• Directions: Could you filter the material and copy every line where the word "Skein" occurs?

• Information supplied:

-- ==== Sys2Proof/Laws/Keeps/Skein.lean ====
section
/-! SUPPORT. What every command keeps, operation by operation: those of Machine/Skein.lean. -/

namespace Sys2Proof.Machine

variable {F : List Part} {r : State}

theorem State.acceptIdent_keeps {s1 : State} {a1 a2 : Nat} (hF : Covers F [.ic, .eng, .light]) (hs1 : Keeps F r s1) :
    Keeps F r (State.acceptIdent s1 a1 a2) := by
  unfold State.acceptIdent
  try lift_lets
  with_reducible repeat' first
    | assumption | apply State.setLink_keeps | apply State.wrs_keeps | apply State.identStrings_keeps
    | (refine Covers.sub hF ?_; decide)
    | (intro x; refine Keeps.take (s := x) ?_ fun hx => ?_; rotate_left; clear_value x; rotate_left; unfold x; try lift_lets)
    | intro x

theorem State.countBlank_keeps {s1 : State} {a1 a2 : Nat} (hF : Covers F [.ic]) (hs1 : Keeps F r s1) :
    Keeps F r (State.countBlank s1 a1 a2) := by
  unfold State.countBlank
  with_reducible repeat' first
    | assumption | apply State.raise_keeps | apply State.wr_keeps | apply State.bump_keeps
    | (refine Covers.sub hF ?_; decide)

theorem State.message_keeps {s1 : State} {a1 : Nat} {a2 : State → State} (hF : Covers F [.eng]) (hs1 : Keeps F r s1)
    (ha2 : ∀ y0, Keeps F r y0 → Keeps F r (a2 y0)) : Keeps F r (State.message s1 a1 a2) := by
  unfold State.message
  try lift_lets
  with_reducible repeat' first
    | (refine Keeps.ite ?_ ?_) <;> try lift_lets | assumption | apply ha2 | apply State.inService_keeps
    | apply State.setPort_keeps | apply State.bump_keeps | (refine Covers.sub hF ?_; decide)
    | (refine fun x (hx : Keeps F r x) => ?_; try lift_lets)
    | (intro x; refine Keeps.take (s := x) ?_ fun hx => ?_; rotate_left; clear_value x; rotate_left; unfold x; try lift_lets)
    | intro x

theorem State.event_keeps {s1 : State} {a1 a2 a3 : Nat} {a4 : State → State} (hF : Covers F [.eng]) (hs1 : Keeps F r s1)
    (ha4 : ∀ y0, Keeps F r y0 → Keeps F r (a4 y0)) : Keeps F r (State.event s1 a1 a2 a3 a4) := by
  unfold State.event
  with_reducible repeat' first
    | assumption | apply ha4 | apply State.message_keeps | apply State.wrs_keeps | (refine Covers.sub hF ?_; decide)
    | (refine fun x (hx : Keeps F r x) => ?_; try lift_lets)
    | (intro x; refine Keeps.take (s := x) ?_ fun hx => ?_; rotate_left; clear_value x; rotate_left; unfold x; try lift_lets)
    | intro x

theorem State.exhaust_keeps {s1 : State} {a1 : Nat} {a2 : Option Nat}
    (hF : Covers F [.hif, .ic, .sig, .obj, .eng, .light]) (hs1 : Keeps F r s1) : Keeps F r (State.exhaust s1 a1 a2) := by
  unfold State.exhaust
  try lift_lets
  with_reducible repeat' first
    | (refine Keeps.ite ?_ ?_) <;> try lift_lets | assumption | apply State.raise_keeps | apply State.bump_keeps
    | apply State.endTick_keeps | apply State.error_keeps | (refine Covers.sub hF ?_; decide)
    | (intro x; refine Keeps.take (s := x) ?_ fun hx => ?_; rotate_left; clear_value x; rotate_left; unfold x; try lift_lets)
    | intro x

theorem State.loseData_keeps {s1 : State} {a1 : Nat} {a2 : Ply} (hF : Covers F [.eng]) (hs1 : Keeps F r s1) :
    Keeps F r (State.loseData s1 a1 a2) := by
  unfold State.loseData
  with_reducible repeat' first
    | exact .inr (hF.one (by decide)) | exact .inl rfl | rfl | assumption | apply State.setRun_keeps | split
    | (refine Covers.sub hF ?_; decide) | refine Keeps.of_eq ?_ ?_ ?_ ?_ ?_ ?_ ?_ ?_ ?_ ?_ ?_ ?_ ?_ ?_ ?_ ?_ ?_

theorem State.replay_keeps {s1 : State} {a1 : Nat} {a2 : Stored} (hF : Covers F [.eng]) (hs1 : Keeps F r s1) :
    Keeps F r (State.replay s1 a1 a2) := by
  unfold State.replay
  try lift_lets
  with_reducible repeat' first
    | exact .inr (hF.one (by decide)) | exact .inl rfl | rfl | (refine Keeps.ite ?_ ?_) <;> try lift_lets | assumption
    | apply State.bump_keeps | apply State.setLink_keeps | apply State.setRun_keeps | (split <;> try lift_lets)
    | (refine Covers.sub hF ?_; decide)
    | (intro x; refine Keeps.take (s := x) ?_ fun hx => ?_; rotate_left; clear_value x; rotate_left; unfold x; try lift_lets)
    | intro x | refine Keeps.of_eq ?_ ?_ ?_ ?_ ?_ ?_ ?_ ?_ ?_ ?_ ?_ ?_ ?_ ?_ ?_ ?_ ?_

theorem State.nak_keeps {s1 : State} {a1 a2 : Nat} (hF : Covers F [.hif, .ic, .sig, .obj, .eng, .light])
    (hs1 : Keeps F r s1) : Keeps F r (State.nak s1 a1 a2) := by
  unfold State.nak
  try lift_lets
  with_reducible repeat' first
    | exact .inr (hF.one (by decide)) | exact .inl rfl | rfl | (refine Keeps.ite ?_ ?_) <;> try lift_lets | assumption
    | apply State.bump_keeps | apply State.exhaust_keeps | apply State.loseData_keeps | apply State.replay_keeps
    | apply State.error_keeps | (split <;> try lift_lets) | (refine Covers.sub hF ?_; decide)
    | (intro x; refine Keeps.take (s := x) ?_ fun hx => ?_; rotate_left; clear_value x; rotate_left; unfold x; try lift_lets)
    | intro x | refine Keeps.of_eq ?_ ?_ ?_ ?_ ?_ ?_ ?_ ?_ ?_ ?_ ?_ ?_ ?_ ?_ ?_ ?_ ?_

theorem State.parkLast_keeps {s1 : State} {a1 a2 : Nat} (hF : Covers F [.sig, .eng]) (hs1 : Keeps F r s1) :
    Keeps F r (State.parkLast s1 a1 a2) := by
  unfold State.parkLast
  try lift_lets
  with_reducible repeat' first
    | (refine Keeps.ite ?_ ?_) <;> try lift_lets | assumption | apply State.setEngine_keeps | apply State.setCrcs_keeps
    | (refine Keeps.foldl (fun _ _ _ => ?_) ?_) <;> try lift_lets | (refine Covers.sub hF ?_; decide)
    | (intro x; refine Keeps.take (s := x) ?_ fun hx => ?_; rotate_left; clear_value x; rotate_left; unfold x; try lift_lets)
    | intro x

theorem State.putPly_keeps {s1 : State} {a1 a2 a3 a4 a5 : Nat} {a6 : Bool} (hF : Covers F [.eng]) (hs1 : Keeps F r s1) :
    Keeps F r (State.putPly s1 a1 a2 a3 a4 a5 a6) := by
  unfold State.putPly
  try lift_lets
  with_reducible repeat' first
    | exact .inr (hF.one (by decide)) | exact .inl rfl | rfl | assumption | (refine Covers.sub hF ?_; decide)
    | (intro x; refine Keeps.take (s := x) ?_ fun hx => ?_; rotate_left; clear_value x; rotate_left; unfold x; try lift_lets)
    | intro x | refine Keeps.of_eq ?_ ?_ ?_ ?_ ?_ ?_ ?_ ?_ ?_ ?_ ?_ ?_ ?_ ?_ ?_ ?_ ?_

theorem State.storePly_keeps {s1 : State} {a1 : Nat} {a2 : Ply} (hF : Covers F [.eng]) (hs1 : Keeps F r s1) :
    Keeps F r (State.storePly s1 a1 a2) := by
  unfold State.storePly
  try lift_lets
  with_reducible repeat' first
    | assumption | apply State.setLink_keeps | (refine Covers.sub hF ?_; decide)
    | (intro x; refine Keeps.take (s := x) ?_ fun hx => ?_; rotate_left; clear_value x; rotate_left; unfold x; try lift_lets)
    | intro x

theorem State.sendAbort_keeps {s1 : State} {a1 a2 a3 : Nat} {a4 : Ply} {a5 : List Ply} (hF : Covers F [.eng])
    (hs1 : Keeps F r s1) : Keeps F r (State.sendAbort s1 a1 a2 a3 a4 a5) := by
  unfold State.sendAbort
  try lift_lets
  with_reducible repeat' first
    | (refine Keeps.ite ?_ ?_) <;> try lift_lets | assumption | apply State.setLink_keeps | apply State.putPly_keeps
    | apply State.storePly_keeps | (refine Covers.sub hF ?_; decide)
    | (intro x; refine Keeps.take (s := x) ?_ fun hx => ?_; rotate_left; clear_value x; rotate_left; unfold x; try lift_lets)
    | intro x

theorem State.sendData_keeps {s1 : State} {a1 a2 a3 a4 : Nat} (hF : Covers F [.eng]) (hs1 : Keeps F r s1) :
    Keeps F r (State.sendData s1 a1 a2 a3 a4) := by
  unfold State.sendData
  try lift_lets
  with_reducible repeat' first
    | exact .inr (hF.one (by decide)) | exact .inl rfl | rfl | (refine Keeps.ite ?_ ?_) <;> try lift_lets | assumption
    | apply State.bumpSeq_keeps | apply State.setRun_keeps | apply State.putPly_keeps | apply State.storePly_keeps
    | (split <;> try lift_lets) | (refine Covers.sub hF ?_; decide)
    | (intro x; refine Keeps.take (s := x) ?_ fun hx => ?_; rotate_left; clear_value x; rotate_left; unfold x; try lift_lets)
    | intro x | refine Keeps.of_eq ?_ ?_ ?_ ?_ ?_ ?_ ?_ ?_ ?_ ?_ ?_ ?_ ?_ ?_ ?_ ?_ ?_

theorem State.sendDataReplay_keeps {s1 : State} {a1 a2 a3 : Nat} {a4 : Ply} (hF : Covers F [.eng]) (hs1 : Keeps F r s1) :
    Keeps F r (State.sendDataReplay s1 a1 a2 a3 a4) := by
  unfold State.sendDataReplay
  try lift_lets
  with_reducible repeat' first
    | exact .inr (hF.one (by decide)) | exact .inl rfl | rfl | assumption | apply State.setRun_keeps
    | apply State.putPly_keeps | (split <;> try lift_lets) | (refine Covers.sub hF ?_; decide)
    | (intro x; refine Keeps.take (s := x) ?_ fun hx => ?_; rotate_left; clear_value x; rotate_left; unfold x; try lift_lets)
    | intro x | refine Keeps.of_eq ?_ ?_ ?_ ?_ ?_ ?_ ?_ ?_ ?_ ?_ ?_ ?_ ?_ ?_ ?_ ?_ ?_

• Response to this task:
-- ==== Sys2Proof/Laws/Keeps/Skein.lean ====
/-! SUPPORT. What every command keeps, operation by operation: those of Machine/Skein.lean. -/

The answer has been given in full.